Brain-IT-VQA: From Brain Signals to Answers

Decoding visual content from fMRI signals recorded while a person views images, and specifically answering questions about the seen images, is a long-standing challenge. While significant progress has been made in recent years in visual question answering (VQA) from fMRI, performance remains limited. Moreover, although recent models can make increasingly accurate predictions, they have rarely been used as tools for understanding the structure of visual representations in the brain. We present Brain-IT-VQA, a framework for visual question answering from fMRI. Building on the Brain Interaction Transformer (Brain-IT), our method decodes language tokens from brain activity and integrates them with a language model to answer visual questions. Our model substantially outperforms previous fMRI-based captioning and VQA approaches.

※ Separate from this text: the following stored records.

-- ==== Sys2Proof/Machine/Links.lean ====
section
/-! DEFINITION. Chapter 7: the link commands, the inbound blocks of the exchange and the site's status, the link timers and the blocks leaving the line. -/

namespace Sys2Proof.Machine

/-- Zone and link state after a command (R116, R126). -/
def State.linkStateBytes (s : State) (z : ZoneId) : List Byte := bytesOf 1 z.val ++ [linkStateCode (s.link z).state]

/-- R116: on in OFF enters HUNT; off in UP leaves UP with cause RESTART; off in any other state enters OFF. -/
def State.linkEnable (z : ZoneId) (on : Bool) (s : State) : State :=
  match on, (s.link z).state with
  | true, .off => s.enterHunt z
  | true, _ => s
  | false, .off => s
  | false, .up => ((s.begin.leaveUp z .restart).map fun t => t.enterOff z).finish
  | false, _ => s.enterOff z

/-- R116. -/
def linkEnable (r : ZoneId × Bool) (s : State) : Reply :=
  ⟨.ok, (s.linkEnable r.1 r.2).linkStateBytes r.1, s.linkEnable r.1 r.2⟩

/-- LINK_ENABLE (R116). -/
def execLinkEnable (port : PortId) (body : List Byte) (s : State) : Host.Outcome State Fault Refusal :=
  .next (takeCommand port [.dispatch, .supervisor] (withLength 2 body (withRange (readLinkEnable body) linkEnable)) s)

/-- R126: by the link's state. -/
def State.linkRestart (z : ZoneId) (s : State) : State :=
  match (s.link z).state with
  | .up => (s.begin.failUp z .restart).finish
  | .hunt | .exchange => s.enterFailed z .restart
  | .failed => s.setLink z { s.link z with downCause := some .restart, holdOffTimer := some 20 }
  | .off => s

/-- R126. -/
def linkRestart (z : ZoneId) (s : State) : Reply := ⟨.ok, (s.linkRestart z).linkStateBytes z, s.linkRestart z⟩

/-- LINK_RESTART (R126). -/
def execLinkRestart (port : PortId) (body : List Byte) (s : State) : Host.Outcome State Fault Refusal :=
  .next (takeCommand port [.dispatch, .supervisor] (withLength 1 body (withRange (readZoneNumber body) linkRestart)) s)

/-- The remaining ticks of a timer, 255 when stopped (Table 10-9). -/
def timerByte (t : Option Nat) : List Byte := bytesOf 1 (t.getD 255)

/-- The 19 bytes of a READ_LINK response (R127, Table 10-9). -/
def linkBytes (x : Link) : List Byte :=
  [linkStateCode x.state, flagByte (decide (x.state ≠ .off))]
    ++ (match x.profile with
        | some p => 1 :: bytesOf 2 (rateBits p.rate) ++ bytesOf 2 p.capacity ++ bytesOf 2 p.identity
            ++ [remoteFaultCode p.fault]
        | none => bytesOf 8 0)
    ++ bytesOf 2 (rateBits x.lineRate)
    ++ [(match x.downCause with | some c => downCauseCode c | none => 0)]
    ++ bytesOf 1 x.rxErrors ++ timerByte x.huntTimer ++ timerByte x.exchangeTimer ++ timerByte x.silenceTimer
    ++ timerByte x.idleTimer ++ timerByte x.holdOffTimer

/-- R127: the link as it stands, and the receive error count set to 0. -/
def readLink (z : ZoneId) (s : State) : Reply :=
  ⟨.ok, linkBytes (s.link z), s.setLink z { s.link z with rxErrors := 0 }⟩

/-- READ_LINK (R127). -/
def execReadLink (port : PortId) (body : List Byte) (s : State) : Host.Outcome State Fault Refusal :=
  .next (takeCommand port [.dispatch, .supervisor] (withLength 1 body (withRange (readZoneNumber body) readLink)) s)

/-- HUNT_TIMER_EXPIRY (R117): another CAP_BASE is sent and the timer is loaded again. -/
def execHuntTimerExpiry (zone : ZoneId) (s : State) : Host.Outcome State Fault Refusal :=
  .next (
    if s.phase = .working ∧ (s.link zone).state = .hunt ∧ (s.link zone).huntTimer = some 0 then
      s.setLink zone { (s.link zone).send (s.zone zone).capPage with huntTimer := some 5 }
    else s)

/-- EXCHANGE_TIMER_EXPIRY (R118): the link enters FAILED with cause TIMEOUT. -/
def execExchangeTimerExpiry (zone : ZoneId) (s : State) : Host.Outcome State Fault Refusal :=
  .next (
    if s.phase = .working ∧ (s.link zone).state = .exchange ∧ (s.link zone).exchangeTimer = some 0 then
      s.enterFailed zone .timeout
    else s)

/-- SILENCE_TIMER_EXPIRY (R123): the link leaves UP with cause SILENCE and enters FAILED. -/
def execSilenceTimerExpiry (zone : ZoneId) (s : State) : Host.Outcome State Fault Refusal :=
  .next (
    if s.phase = .working ∧ (s.link zone).state = .up ∧ (s.link zone).silenceTimer = some 0 then
      (s.begin.failUp zone .silence).finish
    else s)

/-- Whether an IDLE is queued or on the line. -/
def Link.idleWaiting (x : Link) : Bool := (x.onLine.toList ++ x.txQueue).any fun b => decide (b = .idle)

/-- IDLE_TIMER_EXPIRY (R123): the link sends IDLE; the timer is loaded again when the IDLE has been sent. -/
def execIdleTimerExpiry (zone : ZoneId) (s : State) : Host.Outcome State Fault Refusal :=
  .next (
    if s.phase = .working ∧ (s.link zone).state = .up ∧ (s.link zone).idleTimer = some 0
        ∧ (s.link zone).idleWaiting = false ∧ (s.link zone).streaming = false then
      s.setLink zone ((s.link zone).send .idle)
    else s)

/-- HOLD_OFF_TIMER_EXPIRY (R125): the link enters HUNT. -/
def execHoldOffTimerExpiry (zone : ZoneId) (s : State) : Host.Outcome State Fault Refusal :=
  .next (
    if s.phase = .working ∧ (s.link zone).state = .failed ∧ (s.link zone).holdOffTimer = some 0 then s.enterHunt zone
    else s)

/-- CAP_BASE (R117, R118, R121, R124): by the link's state. -/
def execCapBase (zone : ZoneId) (body : List Byte) (s : State) : Host.Outcome State Fault Refusal :=
  .next (receive zone (readCapBase body)
    (fun st page u =>
      match st with
      | .hunt => (u.begin.enterExchange zone page).finish
      | .exchange => (u.begin.evaluate zone page).finish
      | .up => ((u.begin.leaveUp zone .renegotiate).enterExchange zone page).finish
      | .off | .failed => u) s)

/-- R119: the site's identity is tested against the expected one, and the link enters UP or FAILED. -/
def State.capNext (z : ZoneId) (identity : Nat) (s : State) : State :=
  match (s.link z).basePage with
  | none => s
  | some page =>
    let expected := (s.zone z).written.identity
    if expected ≠ 0 ∧ expected ≠ identity then s.enterFailed z .wrongSite
    else (s.begin.enterUp z ⟨page.agreedRate, page.agreedCapacity, identity, page.fault⟩).finish

/-- CAP_NEXT (R119, R121). -/
def execCapNext (zone : ZoneId) (body : List Byte) (s : State) : Host.Outcome State Fault Refusal :=
  .next (receive zone (readCapNext body)
    (fun st identity u => if st = .exchange then u.capNext zone identity else u) s)

/-- IDLE (R121): reloads the silence timer in UP, and is otherwise ignored or discarded. -/
def execIdle (zone : ZoneId) (body : List Byte) (s : State) : Host.Outcome State Fault Refusal :=
  .next (receive zone (readIdle body) (fun _ _ u => u) s)

/-- R121: SITE_STATUS by the link's state; a fault of `none` is OFFLINE. -/
def State.siteStatus (z : ZoneId) (st : LinkState) (fault : Option RemoteFault) (s : State) : State :=
  match st, fault with
  | .exchange, none => s.enterFailed z .remote
  | .up, none => (s.begin.failUp z .remote).finish
  | .exchange, some f =>
    s.setLink z { s.link z with basePage := (s.link z).basePage.map fun b => { b with fault := f } }
  | .up, some f =>
    s.setLink z { s.link z with profile := (s.link z).profile.map fun p => { p with fault := f } }
  | .off, _ | .hunt, _ | .failed, _ => s

/-- SITE_STATUS (R121). -/
def execSiteStatus (zone : ZoneId) (body : List Byte) (s : State) : Host.Outcome State Fault Refusal :=
  .next (receive zone (readSiteStatus body) (fun st fault u => u.siteStatus zone st fault) s)

/-- BAD_BLOCK (R114): a block judged bad is counted; a block that the judgement finds valid is no such event. -/
def execBadBlock (zone : ZoneId) (block : List Byte) (s : State) : Host.Outcome State Fault Refusal :=
  .next (if blockGood block then s else s.countBad zone)

/-- R112, R122, R123: the block on the line has left it, the next queued block begins, the idle timer is reloaded in UP,
and the line takes the negotiated rate after the last block queued before the change. -/
def Link.blockSent (x : Link) : Link :=
  let y := { x with
    onLine := x.txQueue.head?
    txQueue := x.txQueue.tail
    idleTimer := if x.state = .up then some 10 else x.idleTimer }
  match x.slowBlocks, x.profile with
  | some n, some p => if n ≤ 1 then { y with slowBlocks := none, lineRate := p.rate } else { y with slowBlocks := some (n - 1) }
  | _, _ => y

/-- LINK_BLOCK_SENT (R122): taken while a block is on the line. -/
def execLinkBlockSent (zone : ZoneId) (s : State) : Host.Outcome State Fault Refusal :=
  .next (if (s.link zone).onLine = none then s else s.setLink zone (s.link zone).blockSent)

end Sys2Proof.Machine
end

We further introduce NSD-VQA, a new dataset and benchmark for visual question answering from fMRI. Unlike existing image-fMRI VQA datasets, which typically provide only a few broad and weakly controlled questions per image, NSD-VQA provides on average 20 question-answer pairs per image across 20 controlled question categories that disentangle multiple levels of visual understanding. This enables more reliable and interpretable evaluation despite limited fMRI test data. Together, Brain-IT-VQA and NSD-VQA provide both a strong predictive framework and a tool for studying brain representations. Using this benchmark, we quantify which forms of visual and semantic information can be reliably decoded from fMRI responses to natural images. We further analyze the contributions of different brain regions across question types.

翻译：[译]从观看图像时记录的fMRI信号中解码视觉内容，特别是回答关于所看到图像的问题，是一项长期挑战。虽然近年来基于fMRI的视觉问答（VQA）取得了显著进展，但性能仍然有限。此外，尽管当前模型能做出日益准确的预测，但它们很少被用作理解大脑视觉表征结构的工具。我们提出Brain-IT-VQA，一种基于fMRI的视觉问答框架。该方法基于大脑交互Transformer（Brain-IT），从大脑活动中解码语言标记，并将其与语言模型集成以回答视觉问题。我们的模型显著优于以往的fMRI图像描述和VQA方法。我们还引入NSD-VQA，这是一个基于fMRI进行视觉问答的新数据集与基准。与现有的图像-fMRI VQA数据集通常每张图像仅提供少数几个宽泛且控制不足的问题不同，NSD-VQA在20个经过控制的、涵盖多层次视觉理解的问题类别中，平均每张图像提供20个问答对。这使得在有限的fMRI测试数据下也能实现更可靠和可解释的评估。结合Brain-IT-VQA和NSD-VQA，我们既提供了一个强大的预测框架，也提供了一个研究大脑表征的工具。利用该基准，我们量化了从自然图像fMRI响应中可可靠解码的视觉与语义信息类型，并进一步分析了不同脑区在各问题类型中的贡献。